España

Crónica de un Desgobierno: la parálisis que pagan los españoles

España atraviesa uno de los periodos de mayor incertidumbre política de su historia reciente. Lo que sucede cada semana en el Congreso de los Diputados ha dejado de ser un ejercicio de parlamentarismo para convertirse en un mercado de abastos donde la moneda de cambio no es el bienestar de los ciudadanos, sino la supervivencia de un sillón. El último episodio acontecido —la caída de la prórroga de los alquileres ante la incapacidad del PSOE de amarrar el apoyo de sus propios socios— no es un tropiezo accidental, es la confirmación de una legislatura agotada que amenaza con arrastrar al país hacia una parálisis estructural.

Durante meses, la maquinaria de propaganda de Moncloa ha intentado vender la idea de una “mayoría de progreso” sólida y cohesionada. Sin embargo, los hechos son tozudos. ¿Cómo puede llamarse progresista a un gobierno que es incapaz de legislar? ¿Qué tiene de progreso una administración que vive bajo el chantaje permanente de partidos cuyo único objetivo es lograr debilitar las instituciones del Estado?

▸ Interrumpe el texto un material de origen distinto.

-- ==== Sys2Proof/Machine/Data/Common.lean ====
section
/-! DEFINITION. Types that commands and several blocks share: what a read of host memory brought back, the management
domains, what the device sends to its surroundings.
Log entries 11, 12, 83, 93, 144, 148, 163, 173. -/

namespace Sys2Proof.Machine

open Sys2Proof

/-- The management domains that reach the control window (R30, R660); `filbert` is the owner through an M-mode hart. -/
inductive MDom where
  | owner | filbert | reeve | debug
deriving DecidableEq, Repr

/-- The outcome of a read or write that HIF sent to host memory (R441, R442). -/
inductive RdRes where
  /-- All the bytes. -/
  | ok (data : Bytes)
  /-- All the bytes, marked poisoned. -/
  | poison (data : Bytes)
  /-- Unsupported Request. -/
  | ur
  /-- Completer Abort. -/
  | ca
  /-- Completion Timeout. -/
  | timeout
  /-- A translation fault under R439. -/
  | xlate
deriving DecidableEq, Repr

/-- What else came to pass when a command was staged or its data moved (R340, R439). -/
inductive NvHap where
  | done
  /-- A write of data to host memory met a translation fault. -/
  | hostFault
  /-- The Husk job that holds data unit `u` of the command ended with CIPHER_FAULT at that unit. -/
  | cipherFault (u : Nat)
deriving DecidableEq, Repr

/-- What the work outside Carter came to for a packet: done; a translation or host fault (R274); an uncorrectable error of
the region entry (R318); a cipher fault (R351); an opcode that the context does not permit (R274 names no item of the context
that permits one). -/
inductive Hap where
  | done | fault | regionErr | cipherFault | opcodeErr
deriving DecidableEq, Repr

/-- The three kinds of PCI Express flow-control credits (R57, R435). -/
inductive CreditKind where
  | posted | nonPosted | completion
deriving DecidableEq, Repr

/-- What drive initialization came to: the LBA size in bytes and the size in LBAs of namespaces 1 to 32, 0 for none. -/
inductive DrvInit where
  | failed
  | ok (ns : List (Nat × Nat))
deriving DecidableEq, Repr

/-- The triggers of DPC (R391). -/
inductive DpcCause where
  | surpriseDown | errFatal | errNonfatal | rpPio
deriving DecidableEq, Repr

/-- The severity of a root port's AER error (R390). -/
inductive AerSev where
  | cor | nonfatal | fatal
deriving DecidableEq, Repr

/-- A drive's inbound request (R384, R394). -/
inductive DrvReq where
  | write (data : Bytes) (ep : Bool)
  | read (len : Nat)
  | atomic
deriving DecidableEq, Repr

/-- What arrives on an Ethernet port. -/
inductive Wire where
  /-- A frame with its FCS; `cut` says that a loss of lock cut it short. -/
  | frame (data : Bytes) (cut : Bool)
  /-- An 802.3br fragment of the preempted frame numbered `n`: the first one, or the one that fragment count `k` marks; it
  ends with its mCRC, or with the FCS of the frame (R65). -/
  | fragment (n : Fin 4) (k : Option (Fin 4)) (data : Bytes)
  /-- An 802.3br fragment that cannot be reassembled. -/
  | badFragment
  /-- The 802.3br verify request, and the response to one. -/
  | verify | respond
deriving DecidableEq, Repr

/-- Why a port lost its link (R69). -/
inductive Loss where
  | lane (l : Nat) | pmd (l : Nat) | alignment | symbolErrors | localFault | remoteFault
deriving DecidableEq, Repr

/-- What comes of one comparison (R340). -/
inductive BlockRes where
  /-- The outputs of a pair are equal. -/
  | same
  /-- They differ; the retry on a second pair matches or differs. -/
  | retry (pair : Fin 128) (ok : Bool)
  /-- The GHASH multipliers disagree, and after a recomputation agree or not. -/
  | ghash (ok : Bool)
deriving DecidableEq, Repr

/-- What identifies the source of a frame on an internal input (R39). -/
inductive Src where
  /-- A Jolis ring (global number). -/
  | ring (r : Nat)
  /-- A Carter connection. -/
  | conn (c : Nat)
  /-- A Filbert transmit channel. -/
  | chan (c : Nat)
  /-- A Sahrov link, with the flow hash of the Sahrov frame. -/
  | sahrov (link : Nat) (hash : Nat)
  /-- An Ethernet port. -/
  | port (p : Nat)
  /-- A Tallyman queue, for the internal outputs. -/
  | queue (q : Nat)
deriving DecidableEq, Repr

/-- What a read of a firmware slot of the boot flash brought (R612, R616): its bytes from the slot's start, or an error. -/
inductive FlashRd where
  | ok (data : Bytes)
  | error
deriving DecidableEq, Repr

/-- The SPDM request of a row (R623): the secured session it came in, its version byte, its two parameters and what follows
them. -/
structure SpdmReq where
  sess : Option (BitVec 32)
  ver : BitVec 8
  p1 : BitVec 8
  p2 : BitVec 8
  body : Bytes
deriving DecidableEq, Repr

/-- The data of a write to the control window (R660 to R663): a word, two words, or some bytes of a word. -/
inductive RegVal where
  | w4 (v : BitVec 32)
  | w8 (v : BitVec 64)
  | part (enables : BitVec 4) (v : BitVec 32)
deriving DecidableEq, Repr

/-- An inbound memory request (R426): dwords read, or written, with the byte enables of the first and the last, or an
AtomicOp. -/
inductive MemReq where
  | read (dwords : Fin 1025) (first last : BitVec 4)
  | write (data : Bytes) (first last : BitVec 4) (ep : Bool)
  | atomic
deriving DecidableEq, Repr

/-- What the hardware meets as a hart executes an instruction: nothing; an uncorrectable ECC error in the core that affects it,
with the address that mtval takes (R511); an HBM uncorrectable error in the bytes it loads (R511). -/
inductive RvHap where
  | fine | coreError (addr : BitVec 64) | hbmError
deriving DecidableEq, Repr

/-- What starts a PORT reset (R446): HOST_PERST_N asserted and released, a hot reset, a link down. -/
inductive PortCause where
  | perst | hotReset | linkDown
deriving DecidableEq, Repr

/-- Pins the device drives (R638 to R641). -/
inductive OutPin where
  | faultN | boardRstReqN | ppsOut | rclkOut (n : Nat) | hostClkreqN (a : Nat)
  | srpPwrEn (n : Nat) | srpPerstN (n : Nat) | srpRefclk (n : Nat) | srpAledN (n : Nat) | srpPledN (n : Nat)
deriving DecidableEq, Repr

/-- What the device sends to its surroundings; the model's record of it. -/
inductive Emit where
  /-- A frame begun on an Ethernet port, without FCS; `stomp` says that it ends with a stomped FCS (R78). -/
  | frame (port : Nat) (data : Bytes) (stomp : Bool)
  /-- The frame last begun on a port is cut: this fragment carried `n` bytes of it and ends with `mcrc` (R68, R78). -/
  | fragEnd (port n mcrc : Nat)
  /-- The remainder of the frame that was cut goes on. -/
  | fragCont (port : Nat)
  /-- A PFC frame: the enabled priorities and the quanta sent for them. -/
  | pfc (port : Nat) (prios : Nat) (quanta : Nat)
  /-- A PAUSE frame. -/
  | pause (port : Nat) (quanta : Nat)
  /-- The 802.3br verify request of a port. -/
  | verify (port : Nat)
  /-- The 802.3br verify response of a port. -/
  | respond (port : Nat)
  /-- Link training restarted on a port. -/
  | train (port : Nat)
  /-- A Sahrov unit on the link toward a STACK_ID. -/
  | unit (link : Nat) (bytes : Bytes)
  /-- A write request to host memory, with its Relaxed Ordering and EP bits and the PASID carried. -/
  | hostWrite (ap fn addr : Nat) (data : Bytes) (ro ep : Bool) (pasid : Option Nat)
  /-- A 64-bit AtomicOp request: FetchAdd, or CAS where `cas` is set, with its operands. -/
  | hostAtomic (ap fn addr : Nat) (cas : Bool) (a b : Nat) (pasid : Option Nat)
  /-- A read request to host memory. -/
  | hostRead (ap fn tag addr len : Nat) (pasid : Option Nat)
  /-- An interrupt message. -/
  | intr (ap fn addr data : Nat)
  /-- A completion the device returns: status 0 success, 1 UR, 4 CA. -/
  | cpl (ap fn status : Nat) (data : Bytes)
  /-- A Translation Request. -/
  | transReq (ap fn page : Nat) (pasid : Option Nat)
  /-- A Page Request. -/
  | pageReq (ap fn page grp : Nat) (pasid : Option Nat)
  /-- An Invalidation Completion. -/
  | invCpl (ap fn itag : Nat)
  /-- An error message of a function: 0 correctable, 1 non-fatal, 2 fatal. -/
  | errMsg (ap fn sev : Nat)
  /-- A host link retrained, or brought down. -/
  | hostLink (ap : Nat) (up : Bool)
  /-- A command submitted to a drive: opcode, drive namespace, first block, blocks less one, the bus address of its data, FUA. -/
  | drive (rp cid opcode nsid lba nlb addr : Nat) (fua : Bool)
  /-- An admin command submitted to a drive controller, or an action on its link. -/
  | driveCtl (rp kind arg : Nat)
  /-- A completion to a drive's inbound request: 0 success, 1 UR. -/
  | driveCpl (rp status : Nat) (data : Bytes)
  /-- An MCTP message sent by the Reeve. -/
  | mctp (bytes : Bytes)
  /-- A range of the boot flash erased, and bytes written to it (R612, R626). -/
  | flashErase (off len : Nat)
  | flashWrite (off : Nat) (data : Bytes)
  /-- A PMBus VOUT_COMMAND, in mV. -/
  | vout (mv : Nat)
  /-- A pin driven to a level; driven low and high in turn at 1.5 Hz (R386); released to high impedance (R641). -/
  | pin (p : OutPin) (level : Bool)
  | pinBlink (p : OutPin)
  | pinZ (p : OutPin)
  /-- Every output outside the always-on island released to high impedance (R641). -/
  | hiZBase
  /-- The SerDes PLL of an octet offset by a fraction of its frequency, in units of 2^-40 (R552). -/
  | steer (octet : Nat) (frac : Int)
  /-- A TLP with ID-Based Ordering set. -/
  | ido (e : Emit)
  /-- Every output released to high impedance except FAULT_N and BOARD_RST_REQ_N (R603). -/
  | hiZ
  /-- The value a register read, a debug access or a DBGREG operation returned. -/
  | data (v : Nat)
  /-- An access that took a fault (R663) or was answered by none. -/
  | accessFault
deriving DecidableEq, Repr

end Sys2Proof.Machine
end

La realidad imperante es que nos encontramos ante un espejismo político. Un gobierno que no aprueba leyes es un gobierno que no gobierna. Se limita a resistir. La política en nuestro país se ha reducido a una aritmética agónica donde cada votación se negocia in extremis, a menudo en habitaciones oscuras y lejos del escrutinio público, entregando a cambio concesiones que socavan la igualdad entre los españoles. El fracaso en la regulación de la vivienda es solo la punta del iceberg de un ejecutivo que no solo ha perdido la brújula, sino también el timón.

Hace escasos días, el presidente de Adif pronunciaba una frase ante la Comisión Parlamentaria que, aunque técnica en su origen, resume a la perfección el estado de nuestra democracia: “Los raíles se rompen con más frecuencia de lo que creemos”. Si aplicamos esta lógica a la política nacional, la conclusión que saco es demoledora: los raíles sobre los que circulan tanto nuestra convivencia como nuestra estabilidad económica están sufriendo una fatiga de materiales sin precedentes. Dicho con otras palabras: la estructura institucional de España está siendo sometida a una tensión constante por parte de un gobierno que prefiere tensar la cuerda hasta el límite antes que admitir su propia debilidad.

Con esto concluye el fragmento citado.